There’s a science to this magic, but I’ll keep it brief. The reason why accurate sound reproduction is crucial in games is to make sure no important information is left out. The range of human hearing is similar to perfect eyesight - 20 Hz to 20 kHz. The ideal headphone will reproduce this full range, but without emphasis or loss of a band of frequencies, i.e. too little or too much bass. This concept is called frequency response
. The quality of the driver (speaker) makes a big difference, and with the large 50mm drivers on the Vengeance 1500, you’re able to hear more information without distortion.
As I’ve mentioned at the beginning of the review, this is still a gaming headset, meaning the mid-range frequencies (dialogue, footsteps, and gunshots) are favored over lows (rumbling of tank, distant explosion) and highs (nearby handling/movement, silenced gunshots, whizzing bullets). This may give you a competitive advantage in game, but may not be ideal in case you were expecting to also use these for studio monitoring, such as video and sound editing.
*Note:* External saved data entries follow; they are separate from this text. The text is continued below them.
-- ==== Sys2Proof/Laws/Filter.lean ====
section
/-! SUPPORT. What the oscillator and the filter can do, each said once (40_filter.md R172, R181, R184). -/

namespace Sys2Proof.Machine

/-- The stage registers a FilterCompute may move: the phase index and the decimation counter (R181). -/
def StageKeeps (r t : StageRegs) : Prop := t = { r with oscIdx := t.oscIdx, dcnt := t.dcnt }

theorem StageKeeps.refl (r : StageRegs) : StageKeeps r r := rfl

theorem oscAdvance_keeps (r : StageRegs) : StageKeeps r (oscAdvance r) := rfl

/-- OscNext answers the entry at the phase index, and moves the index alone (R172). -/
theorem oscNext_ok {mem : Memory} {sid : StageId} {r t : StageRegs} {w : F32 × F32}
    (h : oscNext mem sid r = .ok (w, t)) : oscEntry mem sid r.oscIdx.toNat = .ok w ∧ t = oscAdvance r := by
  unfold oscNext at h
  split at h
  · cases h
  · rename_i e
    cases h
    exact ⟨e, rfl⟩

/-- OscNext stops only where its entry does. -/
theorem oscNext_error {mem : Memory} {sid : StageId} {r : StageRegs} {f : Fault}
    (h : oscNext mem sid r = .error f) : oscEntry mem sid r.oscIdx.toNat = .error f := by
  unfold oscNext at h
  split at h
  · rename_i e
    cases h
    exact e
  · cases h

/-- What a table entry the datapath cannot read has to do with memory (10_state.md R60). -/
theorem oscEntry_error {mem : Memory} {sid : StageId} {k : Nat} {f : Fault}
    (h : oscEntry mem sid k = .error f) :
    ∃ l, f = .unwrittenOsc sid k l ∧ mem.readWord (oscAddr sid k l) = none ∧ (l = .first ∨ sid = .s0) := by
  unfold oscEntry at h
  split at h
  · rename_i e
    cases h
    exact ⟨.first, rfl, e, .inl rfl⟩
  · cases sid <;> simp only at h
    · split at h
      · rename_i e
        cases h
        exact ⟨.second, rfl, e, .inr rfl⟩
      · cases h
    · cases h
    · cases h

theorem oscEntry_first {mem : Memory} {sid : StageId} {k : Nat} {w : F32 × F32}
    (h : oscEntry mem sid k = .ok w) : mem.readWord (oscAddr sid k .first) = some w.1 := by
  unfold oscEntry at h
  split at h
  · cases h
  · rename_i e
    rw [e]
    cases sid <;> simp only at h
    · split at h <;> cases h
      rfl
    · cases h
      rfl
    · cases h
      rfl

/-- What the translation step can do (R181, R182). -/
theorem translate_cases {α : Type} (ops : SampleOps α) (mem : Memory) (sid : StageId) (r : StageRegs) (x : α) :
    (r.transEn = false ∧ translate ops mem sid r x = .ok (x, r)) ∨
      (∃ f, r.transEn = true ∧ oscEntry mem sid r.oscIdx.toNat = .error f ∧
        translate ops mem sid r x = .error f) ∨
      (∃ w, r.transEn = true ∧ oscEntry mem sid r.oscIdx.toNat = .ok w ∧
        translate ops mem sid r x = .ok (ops.mix x w.1 w.2, oscAdvance r)) := by
  unfold translate
  cases ht : r.transEn
  · exact .inl ⟨rfl, rfl⟩
  · refine .inr ?_
    simp only [if_true, oscNext]
    cases he : oscEntry mem sid r.oscIdx.toNat with
    | error f => exact .inl ⟨f, trivial, rfl, rfl⟩
    | ok w => exact .inr ⟨w, trivial, rfl, rfl⟩

theorem translate_keeps {α : Type} {ops : SampleOps α} {mem : Memory} {sid : StageId} {r t : StageRegs}
    {x y : α} (h : translate ops mem sid r x = .ok (y, t)) : StageKeeps r t ∧ t.dcnt = r.dcnt := by
  rcases translate_cases ops mem sid r x with ⟨-, e⟩ | ⟨f, -, -, e⟩ | ⟨w, -, -, e⟩ <;> rw [e] at h <;> cases h
  · exact ⟨rfl, rfl⟩
  · exact ⟨rfl, rfl⟩

/-- A tap product stops only where its coefficient is not written (10_state.md R60). -/
theorem tapProduct_error {α : Type} {ops : SampleOps α} {draw : Nat → α} {mem : Memory} {sid : StageId}
    {sh : List α} {t : Nat} {f : Fault} (h : tapProduct ops draw mem sid sh t = .error f) :
    f = .unwrittenCoef sid t ∧ mem.readWord (coefAddr sid t) = none := by
  unfold tapProduct at h
  split at h
  · rename_i e
    cases h
    exact ⟨rfl, e⟩
  · cases h

theorem accumulateTaps_error {α : Type} {ops : SampleOps α} {draw : Nat → α} {mem : Memory} {sid : StageId}
    {sh : List α} {f : Fault} (k t : Nat) (acc : α)
    (h : accumulateTaps ops draw mem sid sh k t acc = .error f) :
    ∃ u, t ≤ u ∧ u < t + k ∧ f = .unwrittenCoef sid u ∧ mem.readWord (coefAddr sid u) = none := by
  induction k generalizing t acc with
  | zero => cases h
  | succ k ih =>
    unfold accumulateTaps at h
    split at h
    · rename_i g e
      cases h
      exact ⟨t, le_rfl, by omega, tapProduct_error e⟩
    · obtain ⟨u, h1, h2, h3⟩ := ih _ _ h
      exact ⟨u, by omega, by omega, h3⟩

/-- An inner product over `n` taps stops only at one of them that is not written. -/
theorem innerProduct_error {α : Type} {ops : SampleOps α} {draw : Nat → α} {mem : Memory} {sid : StageId}
    {n : Nat} {sh : List α} {f : Fault} (h : innerProduct ops draw mem sid n sh = .error f) :
    ∃ u, u < max n 1 ∧ f = .unwrittenCoef sid u ∧ mem.readWord (coefAddr sid u) = none := by
  unfold innerProduct at h
  split at h
  · rename_i g e
    cases h
    exact ⟨0, by omega, tapProduct_error e⟩
  · obtain ⟨u, h1, h2, h3⟩ := accumulateTaps_error _ _ _ h
    exact ⟨u, by omega, h3⟩

/-- Everything a FilterCompute that answers can do (R181). -/
theorem filterCompute_ok {α : Type} {ops : SampleOps α} {draw : Nat → α} {mem : Memory} {sid : StageId}
    {r : StageRegs} {sh : List α} {x : α} {res : FilterResult α}
    (h : filterCompute ops draw mem sid r sh x = .ok res) :
    ∃ y t, translate ops mem sid r x = .ok (y, t) ∧ res.shift = shiftIn draw (tapCount r) sh y ∧
      ((t.dcnt + 1 = t.decim ∧ res.regs = { t with dcnt := 0 } ∧
          ∃ v, res.out = some v ∧ innerProduct ops draw mem sid (tapCount r) res.shift = .ok v) ∨
        (t.dcnt + 1 ≠ t.decim ∧ res.regs = { t with dcnt := t.dcnt + 1 } ∧ res.out = none)) := by
  unfold filterCompute at h
  split at h
  · cases h
  · rename_i y t e
    refine ⟨y, t, e, ?_⟩
    simp only at h
    split at h
    · rename_i hd
      split at h
      · cases h
      · rename_i v ev
        cases h
        exact ⟨rfl, .inl ⟨hd, rfl, v, rfl, ev⟩⟩
    · rename_i hd
      cases h
      exact ⟨rfl, .inr ⟨hd, rfl, rfl⟩⟩

theorem filterCompute_keeps {α : Type} {ops : SampleOps α} {draw : Nat → α} {mem : Memory} {sid : StageId}
    {r : StageRegs} {sh : List α} {x : α} {res : FilterResult α}
    (h : filterCompute ops draw mem sid r sh x = .ok res) : StageKeeps r res.regs := by
  obtain ⟨y, t, ht, -, ⟨-, hr, -⟩ | ⟨-, hr, -⟩⟩ := filterCompute_ok h <;>
  · have k := (translate_keeps ht).1
    unfold StageKeeps at k ⊢
    rw [hr, k]

/-- The words whose absence stops a FilterCompute: a coefficient below NTAPS, or with translation a lane of
the entry at the phase index (10_state.md R60). -/
theorem filterCompute_error {α : Type} {ops : SampleOps α} {draw : Nat → α} {mem : Memory} {sid : StageId}
    {r : StageRegs} {sh : List α} {x : α} {f : Fault}
    (h : filterCompute ops draw mem sid r sh x = .error f) :
    (∃ t, t < tapCount r ∧ f = .unwrittenCoef sid t ∧ mem.readWord (coefAddr sid t) = none) ∨
      (∃ l, r.transEn = true ∧ f = .unwrittenOsc sid r.oscIdx.toNat l ∧
        mem.readWord (oscAddr sid r.oscIdx.toNat l) = none ∧ (l = .first ∨ sid = .s0)) := by
  unfold filterCompute at h
  split at h
  · rename_i g e
    cases h
    rcases translate_cases ops mem sid r x with ⟨-, e'⟩ | ⟨f', ht, ho, e'⟩ | ⟨w, -, -, e'⟩ <;>
      rw [e'] at e <;> cases e
    obtain ⟨l, h1, h2, h3⟩ := oscEntry_error ho
    exact .inr ⟨l, ht, h1, h2, h3⟩
  · simp only at h
    split at h
    · split at h
      · rename_i g e
        cases h
        obtain ⟨u, h1, h2⟩ := innerProduct_error e
        exact .inl ⟨u, by simpa [tapCount] using h1, h2⟩
      · cases h
    · cases h

/-- With at least `n` entries written, the shift drops the oldest of them: the entries at and beyond `n`
stay (R181). -/
theorem shiftIn_of_le {α : Type} (draw : Nat → α) {n : Nat} {sh : List α} (x : α) (hn : n ≤ sh.length) :
    shiftIn draw n sh x = x :: (sh.take (n - 1) ++ sh.drop n) := by
  have h : (List.range (n - 1)).map (shiftEntry draw sh) = sh.take (n - 1) := by
    apply List.ext_getElem
    · simp
      omega
    · intro i h1 h2
      simp at h1 h2
      simp [shiftEntry, List.getD, List.getElem?_eq_getElem (show i < sh.length by omega)]
  rw [shiftIn, h]

theorem shiftIn_length {α : Type} (draw : Nat → α) {n : Nat} (sh : List α) (x : α) (h : 1 ≤ n) :
    (shiftIn draw n sh x).length = max n sh.length := by
  simp [shiftIn]
  omega

end Sys2Proof.Machine
end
On top is a graphical example of the Corsair Vengeance 1500’s frequency response
, and below is an example of film industry-standard Sony MDR-7506 professional headphones, for comparison. You can see a dip in the tail end of the low range, and ‘bump’ in the mid range, when compared to the nearly flat response of the 7506. Comfort
According to market research in 2010, the average time video gamers spent doing what they do best had risen to 8 hours per week, with specifically PC gamers ‘pwning’ at an average of 6.6 hours per week 
. So it’s good news that the 1500 headset is designed for long periods of wear, however I had mixed feelings about the implementation.
The headphones are keystoned by a large head rest padded with a foam-like material. Unlike other models I’ve tested, which feature rests that only accommodate for the top-most portion of the head, this headrest spans evenly across the entire band. The felt-padded headphone cups are circumaural, meaning they fully engulf my ears when wearing them. Although the phones fit well around my head, the back of my ears sit up against the inner hard plating of the driver shield, which starts to irritate me after more than an hour of use, without a break. This could be because I have large ears, so it may come down to trying it for yourself.